Salish Sea map manipulated from the beautiful original by Dr. Aquila Flower

While there was a lot of commentary and speculation at the time, I haven’t heard much since, now almost ten years later, and have lately been wondering if anyone has assessed the impact and if we’ve sort out an ultimate cause. To being with, SSWD was associated with infection by a sea star-associated densovirus; but later studies showed only clear association between this virus and the illness in one species, the sunflower sea star. Confounded, researchers even attempted to elicit illness in the lab in three other species but ultimately failed to do so. Concern that warming oceans may have resulted in the epidemic, researchers also looked into environmental factors, such as water temperature and precipitation patterns. One study from 2016 demonstrated, to everyone’s surprise, that SSWD was associated not with warmer but with colder water, at least in their study area along the Oregon coast and the Olympic peninsula of Washington. A later investigation, conducted in 2018, looking at six locations from Mexico to Alaska “could not identify a single or combination of parameters of environmental conditions that universally correspond with disease across multiple species or an entire geographic range.” That study concluded the relationship between environment, diverse pathogens, and sea star mortality was far more complex than currently understood.
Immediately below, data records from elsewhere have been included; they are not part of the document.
-- ==== Sys2Proof/Tests/Slice0.lean ====
section
/-! SUPPORT. The model's own tests, and a witness for the hypotheses of every statement that has some. Expected values
come from spec/95_test_vectors.md or are worked out by hand from the rule named. -/

namespace Sys2Proof.Tests.Slice0

open Sys2Proof Sys2Proof.Machine

/-! ## The states the tests run from -/

/-- A state in status `st` whose next turns are `script` and whose input is `bytes`; every register is 0, and OPL is
`op`. -/
def state (st : Status) (op : BitVec 1) (bytes : List Byte) (script : List Turn) : State where
  ibuf := bytes.zipIdx.map fun e => (e.2, e.1)
  obuf := []
  ilen := bytes.length
  status := st
  err := .none
  errDiv := 0
  errPos := 0
  errChar := 0
  olen := 0
  dig := Vector.replicate 5 0
  v := 0
  ch := 0
  k := 0
  opl := op
  resetNo := 0
  obufNo := 0
  script := script
  seen := []

/-- Whether an outcome is a next state that passes `p`. -/
def nextIs (o : Host.Outcome State Fault Refusal) (p : State → Bool) : Bool :=
  match o with
  | .next t => p t
  | .fault _ => false
  | .refused _ => false

/-- Whether an outcome is the fault `f`. -/
def faultIs (o : Host.Outcome State Fault Refusal) (f : Fault) : Bool :=
  match o with
  | .next _ => false
  | .fault g => f = g
  | .refused _ => false

/-- The bytes of S1. -/
def s1Bytes : List Byte := [0x86, 0x4F, 0xD2, 0x6F, 0xB5, 0x59, 0xF7, 0x5B]

/-- The text of S1, "HelloWorld". -/
def s1Text : List Byte := [0x48, 0x65, 0x6C, 0x6C, 0x6F, 0x57, 0x6F, 0x72, 0x6C, 0x64]

/-- S7's text with `~` at index 8. -/
def tildeText : List Byte := [0x48, 0x65, 0x6C, 0x6C, 0x6F, 0x57, 0x6F, 0x72, 0x7E, 0x64]

/-- S7's text with `,` at index 3. -/
def commaText : List Byte := [0x48, 0x65, 0x6C, 0x2C, 0x6F, 0x57, 0x6F, 0x72, 0x6C, 0x64]

/-! ## Well-formedness and decoding -/

/-- Ill-formed: a byte with bit 1 set, and one with bit 7 set (CMD1 has bit 0 only, R46). -/
theorem test_stray_bits_are_ill_formed :
    commandByteWellFormed 0b00000010 = false ∧ commandByteWellFormed 0b10000001 = false := by decide

/-- Both commands are well formed: there is no operand to be wrong. -/
theorem test_commands_are_well_formed :
    Instr.encode.wellFormed = true ∧ Instr.decode.wellFormed = true := by decide

/-- Ill-formed for LEN_W = 2, where IN_MAX is 3: cell 3 of IBUF, ILEN = 4; the values just below are well formed. -/
theorem test_actions_out_of_range_do_not_fit :
    HostAction.fits 2 (.writeIbuf 3 0) = false ∧ HostAction.fits 2 (.writeIbuf 2 0) = true ∧
    HostAction.fits 2 (.writeIlen 4) = false ∧ HostAction.fits 2 (.writeIlen 3) = true ∧
    Turn.fits 2 (.host (.writeIlen 4)) = false := by decide

/-- R46: `op` = 0, written in the least significant bit of a byte, is ENCODE. -/
theorem test_decode_encode_word : decode [0b00000000] = .ok (.encode, []) := by rfl

/-- R46: `op` = 1, written in the least significant bit of a byte, is DECODE. -/
theorem test_decode_decode_word : decode [0b00000001] = .ok (.decode, []) := by rfl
Interestingly and also still unexplained, there was a tremendous boom of juvenile sea stars of several species in 2014 and 2015. Juvenile sunflower stars in particular were extremely abundant at many locations across the Strait of Georgia and Puget Sound, with populations as much as 300 times their typical numbers. Juvenile mottled stars (Evasterias troschelii) were spotted in large, ultra-dense congregations (almost disgustingly so) in certain locations. But only for a short time. The juveniles disappeared over a period of weeks to months, and no evidence of their abundance has so far been reflected in adult populations. So, just as Descartes suggested, however discernible things may ultimately be, the world does appear to be more complicated and interconnected than our senses or intuition would concede.
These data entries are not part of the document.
-- ==== Sys2Proof/Machine/Scheduler.lean ====
section
/-! DEFINITION. The Transmit Scheduler's candidates, commitment, hold-off and start of a transmission (chapter 7), with the
transmit side of the Trunk Interface (8.3). -/

namespace Sys2Proof.Machine

/-! ### Candidates (R125, R126) -/

/-- The four classes (Table 7.3). -/
inductive FrameClass where
  | replay
  | gapreq
  | data
  | beacon
deriving DecidableEq, Repr

/-- The class index, which sets the hold-off band (Table 7.3). -/
def FrameClass.idx : FrameClass → Nat
  | .replay => 0
  | .gapreq => 1
  | .data => 2
  | .beacon => 3

/-- The class of a duty. -/
def DutyRef.frameClass : DutyRef → FrameClass
  | .replay _ => .replay
  | .gapreq _ => .gapreq
  | .data => .data
  | .beacon => .beacon

/-- The REPLAY candidate with its count: the head of the eligible order while ELIGIBLE (R81). -/
def State.replayCandidate (s : State) : Option Commitment :=
  match s.duties.eligible with
  | [] => none
  | d :: _ =>
    match s.duty d with
    | some x => if x.state = .eligible then some { duty := .replay d, count := x.count } else none
    | none => none

/-- The GAPREQ candidate with its count: the head of the request list while PENDING (R58). -/
def State.gapreqCandidate (s : State) : Option Commitment :=
  match s.pool.requests with
  | [] => none
  | r :: _ => if (s.tracker r.tracker).marker = .pending then some { duty := .gapreq r.tracker, count := r.count } else none

/-- The DATA candidate with its count: the head of the DATA duty queue while WAITING (R118). -/
def State.dataCandidate (s : State) : Option Commitment :=
  match s.submission.queue with
  | [] => none
  | h :: _ => if h.marker = .waiting then some { duty := .data, count := h.count } else none

/-- The BEACON candidate with its count: the BEACON duty while pending (R140). -/
def State.beaconCandidate (s : State) : Option Commitment :=
  if s.sched.beaconDuty then some { duty := .beacon, count := s.sched.beaconCount } else none

/-- The candidate of a class (R125). -/
def State.candidate (s : State) : FrameClass → Option Commitment
  | .replay => s.replayCandidate
  | .gapreq => s.gapreqCandidate
  | .data => s.dataCandidate
  | .beacon => s.beaconCandidate

/-- The CLASS_PRIORITY flag of a class (Table 9.2). -/
def ClassFlags.has (f : ClassFlags) : FrameClass → Bool
  | .replay => f.replay
  | .gapreq => f.gapreq
  | .data => f.data
  | .beacon => f.beacon

/-- The classes in the order of their class index. -/
def allClasses : List FrameClass := [.replay, .gapreq, .data, .beacon]

/-- The order of precedence: flagged classes first, each group in class order (R126). -/
def ClassFlags.order (f : ClassFlags) : List FrameClass :=
  allClasses.filter (fun c => f.has c) ++ allClasses.filter fun c => !f.has c

/-- The highest-ranked candidate present (R126). -/
def State.bestCandidate (s : State) : Option Commitment :=
  s.setup.classPriority.order.findSome? s.candidate

/-- A selection point holds (R127). -/
def State.selectionPoint (s : State) : Bool :=
  s.trunk.lineIdle && s.isActive && s.sched.state == .idle && s.sched.commitment.isNone

/-- The contention cells of a hold-off (R128). -/
def holdoffCells (stn : Station) (c : Commitment) : Nat :=
  32 * c.duty.frameClass.idx + (stn.toNat + 5 * c.count) % 32

/-! ### The start of a transmission (R132, R133, R149) -/

/-- The BEACON the station would send as it stands (R121, Table 7.6). -/
def State.beaconFrame (s : State) : Frame := .beacon s.stn s.submission.ownEpoch s.submission.nextUntx

/-- The GAPREQ of tracker `t` as it stands (R59, Table 7.6). -/
def State.gapreqFrame (s : State) (t : Fin 8) : Frame :=
  .gapreq s.stn (s.tracker t).origin (s.tracker t).epoch (s.tracker t).runFirst (s.tracker t).runCount

/-- The take of the committed duty: the frame content and the state after it; `none` is WITHDRAWN (R132, R133). -/
def State.takeFrame (s : State) (d : DutyRef) : Option (Frame × State) :=
  match d with
  | .replay d => (s.takeReplay d).map fun r => (.replay r.1.origin r.1.epoch r.1.seq s.stn (s.store.read r.1).payload, r.2)
  | .gapreq t => (s.takeRequest t).map fun s1 => (s.gapreqFrame t, s1)
  | .data => s.takeData.map fun r => (.data r.1.origin r.1.epoch r.1.seq (s.store.read r.1).payload, r.2)
  | .beacon => if s.sched.beaconDuty then some (s.beaconFrame, s) else none

/-- The Trunk Interface starts sending the frame; a burst being assembled is dropped, the path goes to OWN, and the
line-idle indication is cleared by the station's own transitions (R146, R149). -/
def State.drive (s : State) (f : Frame) : State :=
  s.withTrunk { lineIdle := false, burst := true, rx := RxPath.at .own, tx := some f.bytes }

/-- The Scheduler releases its commitment and is IDLE (R130, R131, R132). -/
def State.releaseCommitment (s : State) : State :=
  s.withSched { s.sched with state := .idle, commitment := none, holdoff := none }

/-- The hold-off of commitment `c` has run out: the take, and the frame starts, or the commitment is released on WITHDRAWN
(R132, R139). -/
def State.startCommitted (s : State) (c : Commitment) : State :=
  match s.takeFrame c.duty with
  | none => s.releaseCommitment
  | some r =>
    (r.2.drive r.1).withSched
      { s.sched with
        state := .sending, commitment := some c, holdoff := none, beaconTimer := some s.setup.beaconInterval }

/-- HOLDOFF_RUNS_OUT (R132). A stopped hold-off timer does not run out. -/
def execHoldoffRunsOut (s : State) : Host.Outcome State Fault Refusal :=
  if s.sched.state = .holdoff ∧ s.sched.holdoff.isSome ∧ s.isActive then
    match s.sched.commitment with
    | some c => .next (s.startCommitted c)
    | none => .next s
  else .next s

/-- The commitment of candidate `c`; a hold-off of 0 cells runs out within it (R127, R128). -/
def State.commit (s : State) (c : Commitment) : State :=
  let s1 := s.withSched
    { s.sched with state := .holdoff, commitment := some c, holdoff := some (holdoffCells s.stn c) }
  if holdoffCells s.stn c = 0 then s1.startCommitted c else s1

/-- SELECTION_COMMIT (R127): while a selection point holds and a candidate is present. -/
def execSelectionCommit (s : State) : Host.Outcome State Fault Refusal :=
  if s.selectionPoint then
    match s.bestCandidate with
    | some c => .next (s.commit c)
    | none => .next s
  else .next s

/-- BEACON_TIMER_RUNS_OUT (R139). A pending BEACON duty is kept with its count; a stopped timer does not run out. -/
def execBeaconTimerRunsOut (s : State) : Host.Outcome State Fault Refusal :=
  if s.sched.beaconTimer.isSome then
    .next (s.withSched
      { s.sched with
        beaconTimer := none
        beaconDuty := true
        beaconCount := if s.sched.beaconDuty then s.sched.beaconCount else 0 })
  else .next s

end Sys2Proof.Machine
end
Whatever happened to the juvenile population booms and regardless of the disease etiology, what was observed with this epidemic were some devastating impacts. At the time, it was obvious that, although at least 20 species of sea stars were impacted and those populations have always been and remain quite variable by location, sunflower stars (Pycnopodia helianthoides), sun stars (Solaster spp.) and purple sea stars (Pisaster ochraceus) suffered most, with estimates of declines of not less than 90%. And it was a brutal thing, this disease. I mean “wasting disease” is never your friend, obviously; but, it’s also far uglier than it sounds. As for symptoms, first behavioural changes are observed, followed by lesions, and then a noticeable “loss of turgor” (their flesh loses its elasticity and starts sagging.) Then comes the crazy bit: “limb autonomy.” That’s how it sounds, but worse. What happens is the organism’s appendages may become zombie-like, each with a seemingly undead volition of its own, and walk away from one another in a wild episode of self-dismemberment. From there, the disassociated bits then die by way of “rapid degradation” (meaning they melt into a revolting, cloudy mush.) Brutal.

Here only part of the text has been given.